What is required
Go through the data below. Pull out every line that has the word "rest".

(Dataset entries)
/-! ### The order of the fill -/

theorem mem_symbolsOfLength {L sym : Nat} : ∀ {lens : List Nat} {first : Nat},
    sym ∈ symbolsOfLength L lens first ↔ first ≤ sym ∧ ∃ h : sym - first < lens.length, lens[sym - first] = L
  | [], first => by simp [symbolsOfLength]
  | x :: rest, first => by
    have ih := mem_symbolsOfLength (L := L) (sym := sym) (lens := rest) (first := first + 1)
    have hstep : (first + 1 ≤ sym ∧ ∃ h : sym - (first + 1) < rest.length, rest[sym - (first + 1)] = L) ↔
        (first < sym ∧ ∃ h : sym - first < (x :: rest).length, (x :: rest)[sym - first] = L) := by
      constructor
      · rintro ⟨h, hl, he⟩
        refine ⟨by omega, by rw [List.length_cons]; omega, ?_⟩
        rw [← he]
        have : sym - first = (sym - (first + 1)) + 1 := by omega
        simp only [this, List.getElem_cons_succ]
      · rintro ⟨h, hl, he⟩
        rw [List.length_cons] at hl
        refine ⟨by omega, by omega, ?_⟩
        rw [← he]
        have : sym - first = (sym - (first + 1)) + 1 := by omega
        simp only [this, List.getElem_cons_succ]
    rw [symbolsOfLength]
    split
    · next hx =>
      rw [List.mem_cons, ih, hstep]
      constructor
      · rintro (rfl | ⟨h, h'⟩)
        · exact ⟨Nat.le_refl _, by simp, by simpa using hx⟩
        · exact ⟨by omega, h'⟩
      · rintro ⟨h, h'⟩
        rcases Nat.eq_or_lt_of_le h with he | hlt
        · exact .inl he.symm
        · exact .inr ⟨hlt, h'⟩
    · next hx =>
      rw [ih, hstep]
      constructor
      · rintro ⟨h, h'⟩
        exact ⟨by omega, h'⟩
      · rintro ⟨h, hl, he⟩
        rcases Nat.eq_or_lt_of_le h with heq | hlt
        · subst heq
          simp at he
          exact absurd he hx
        · exact ⟨hlt, hl, he⟩

theorem mem_symbolsOfLength_zero {L sym : Nat} {lens : List Nat} : sym ∈ symbolsOfLength L lens 0 ↔ sym < lens.length ∧ lenAt lens sym = L := by
  rw [mem_symbolsOfLength]
  constructor
  · rintro ⟨-, h, he⟩
    have h' : sym < lens.length := h
    exact ⟨h', by rw [lenAt, List.getD_eq_getElem _ _ h']; exact he⟩
  · rintro ⟨h, he⟩
    exact ⟨Nat.zero_le _, h, by rw [lenAt, List.getD_eq_getElem _ _ h] at he; exact he⟩

theorem mem_fillOrder {lens : List Nat} {m L sym : Nat} :
    (L, sym) ∈ fillOrder lens m ↔ 1 ≤ L ∧ L ≤ m ∧ sym < lens.length ∧ lenAt lens sym = L := by
  simp only [fillOrder, List.mem_flatMap, List.mem_range, List.mem_map, Prod.mk.injEq, mem_symbolsOfLength_zero]
  constructor
  · rintro ⟨j, hj, x, ⟨hx, hL⟩, rfl, rfl⟩
    exact ⟨by omega, by omega, hx, hL⟩
  · rintro ⟨h1, hm, hs, hL⟩
    exact ⟨L - 1, by omega, sym, ⟨hs, by omega⟩, by omega, rfl⟩

/-- The used symbols in the order their codes are given out. -/
theorem symbolsOfLength_sorted {L : Nat} : ∀ {lens : List Nat} {first : Nat}, (symbolsOfLength L lens first).Pairwise (· < ·)
  | [], _ => .nil
  | x :: rest, first => by
    rw [symbolsOfLength]
    split
    · refine .cons (fun y hy => ?_) symbolsOfLength_sorted
      have := (mem_symbolsOfLength.1 hy).1
      omega
    · exact symbolsOfLength_sorted

/-- `(length, symbol)` order (R160, R163). -/
def fillBefore (a b : Nat × Nat) : Prop := a.1 < b.1 ∨ (a.1 = b.1 ∧ a.2 < b.2)

theorem fillOrder_sorted (lens : List Nat) (m : Nat) : (fillOrder lens m).Pairwise fillBefore := by
  rw [fillOrder, List.pairwise_flatMap]
  refine ⟨fun j _ => ?_, ?_⟩
  · rw [List.pairwise_map]
    exact symbolsOfLength_sorted.imp fun h => .inr ⟨rfl, h⟩
  · refine List.Pairwise.imp ?_ List.pairwise_lt_range
    intro i j hij a ha b hb
    obtain ⟨x, -, rfl⟩ := List.mem_map.1 ha
    obtain ⟨y, -, rfl⟩ := List.mem_map.1 hb
    exact .inl (by simp only; omega)

/-! ### How many entries the used symbols take -/

/-- The entries of the symbols of a list that a test picks. -/
def spans (m : Nat) (p : Nat × Nat → Bool) (l : List (Nat × Nat)) : Nat := (l.map fun a => if p a then 2 ^ (m - a.1) else 0).sum

theorem spans_append (m : Nat) (p : Nat × Nat → Bool) (a b : List (Nat × Nat)) : spans m p (a ++ b) = spans m p a + spans m p b := by
  simp [spans]

theorem spans_symbolsOfLength (m L : Nat) (p : Nat × Nat → Bool) : ∀ (lens : List Nat) (first : Nat),
    spans m p ((symbolsOfLength L lens first).map fun sym => (L, sym)) =
      ((List.range lens.length).map fun i => if lenAt lens i = L ∧ p (L, first + i) then 2 ^ (m - L) else 0).sum
  | [], _ => rfl
  | x :: rest, first => by
    rw [symbolsOfLength, List.length_cons, List.range_succ_eq_map, List.map_cons, List.sum_cons, List.map_map]
    have ih := spans_symbolsOfLength m L p rest (first + 1)
    have htail : ((List.range rest.length).map ((fun i => if lenAt (x :: rest) i = L ∧ p (L, first + i) then 2 ^ (m - L) else 0) ∘ Nat.succ)).sum =
        ((List.range rest.length).map fun i => if lenAt rest i = L ∧ p (L, first + 1 + i) then 2 ^ (m - L) else 0).sum := by
      congr 1
      refine List.map_congr_left fun i _ => ?_
      have : lenAt (x :: rest) (i + 1) = lenAt rest i := by simp [lenAt]
      simp only [Function.comp, Nat.succ_eq_add_one, this, show first + (i + 1) = first + 1 + i by omega]
    rw [htail, ← ih]
    have h0 : lenAt (x :: rest) 0 = x := by simp [lenAt]
    simp only [h0, Nat.add_zero]
    split
    · next hx =>
      subst hx
      simp [spans]
    · next hx => simp [hx]

theorem sum_map_add {ι : Type} (l : List ι) (f g : ι → Nat) : (l.map fun i => f i + g i).sum = (l.map f).sum + (l.map g).sum := by
  induction l with
  | nil => rfl
  | cons x l ih => simp only [List.map_cons, List.sum_cons, ih]; omega

theorem spans_fillOrder (lens : List Nat) (m : Nat) (p : Nat × Nat → Bool) :
    spans m p (fillOrder lens m) =
      ((List.range lens.length).map fun i => if lenAt lens i ≠ 0 ∧ lenAt lens i ≤ m ∧ p (lenAt lens i, i) then 2 ^ (m - lenAt lens i) else 0).sum := by
  have h : ∀ k, spans m p ((List.range k).flatMap fun j => (symbolsOfLength (j + 1) lens 0).map fun sym => (j + 1, sym)) =
      ((List.range lens.length).map fun i => if lenAt lens i ≠ 0 ∧ lenAt lens i ≤ k ∧ p (lenAt lens i, i) then 2 ^ (m - lenAt lens i) else 0).sum := by
    intro k
    induction k with
    | zero =>
      rw [List.range_zero, List.flatMap_nil]
      refine (List.sum_eq_zero ?_).symm
      intro x hx
      obtain ⟨i, -, rfl⟩ := List.mem_map.1 hx
      exact if_neg (by omega)
    | succ k ih =>
      rw [List.range_succ, List.flatMap_append, spans_append, ih, List.flatMap_singleton, spans_symbolsOfLength, ← sum_map_add]
      congr 1
      refine List.map_congr_left fun i _ => ?_
      simp only [Nat.zero_add]
      by_cases he : lenAt lens i = k + 1
      · rw [if_neg (by omega), he]
        by_cases hp : p (k + 1, i) = true <;> simp [hp]
      · rw [if_neg (show ¬(lenAt lens i = k + 1 ∧ p (k + 1, i) = true) from fun h => he h.1), Nat.add_zero]
        by_cases hc : lenAt lens i ≠ 0 ∧ lenAt lens i ≤ k ∧ p (lenAt lens i, i) = true
        · rw [if_pos hc, if_pos ⟨hc.1, by omega, hc.2.2⟩]
        · rw [if_neg hc, if_neg]
          rintro ⟨h1, h2, h3⟩
          exact hc ⟨h1, by omega, h3⟩
  exact h m

/-- Every entry of a list. -/
def allSpans (m : Nat) (l : List (Nat × Nat)) : Nat := spans m (fun _ => true) l

theorem allSpans_nil (m : Nat) : allSpans m [] = 0 := rfl

theorem allSpans_cons (m L sym : Nat) (l : List (Nat × Nat)) : allSpans m ((L, sym) :: l) = 2 ^ (m - L) + allSpans m l := by
  simp [allSpans, spans]

/-- The used symbols take `kraft` entries (R162). -/
theorem allSpans_fillOrder (lens : List Nat) : allSpans (maxLen lens) (fillOrder lens (maxLen lens)) = kraft (maxLen lens) lens := by
  rw [allSpans, spans_fillOrder, kraft]
  congr 1
  refine List.ext_getElem (by simp) fun i h1 h2 => ?_
  rw [List.getElem_map, List.getElem_map, List.getElem_range]
  have hi : i < lens.length := by simpa using h2
  have : lenAt lens i = lens[i] := by rw [lenAt, List.getD_eq_getElem _ _ hi]
  have hle := lenAt_le_maxLen (lens := lens) (i := i)
  rw [this] at hle ⊢
  by_cases h0 : lens[i] = 0 <;> simp [h0, hle]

Expected answer
  | x :: rest, first => by
    have ih := mem_symbolsOfLength (L := L) (sym := sym) (lens := rest) (first := first + 1)
    have hstep : (first + 1 ≤ sym ∧ ∃ h : sym - (first + 1) < rest.length, rest[sym - (first + 1)] = L) ↔
        (first < sym ∧ ∃ h : sym - first < (x :: rest).length, (x :: rest)[sym - first] = L) := by
  | x :: rest, first => by
  | x :: rest, first => by
    have ih := spans_symbolsOfLength m L p rest (first + 1)
    have htail : ((List.range rest.length).map ((fun i => if lenAt (x :: rest) i = L ∧ p (L, first + i) then 2 ^ (m - L) else 0) ∘ Nat.succ)).sum =
        ((List.range rest.length).map fun i => if lenAt rest i = L ∧ p (L, first + 1 + i) then 2 ^ (m - L) else 0).sum := by
      have : lenAt (x :: rest) (i + 1) = lenAt rest i := by simp [lenAt]
    have h0 : lenAt (x :: rest) 0 = x := by simp [lenAt]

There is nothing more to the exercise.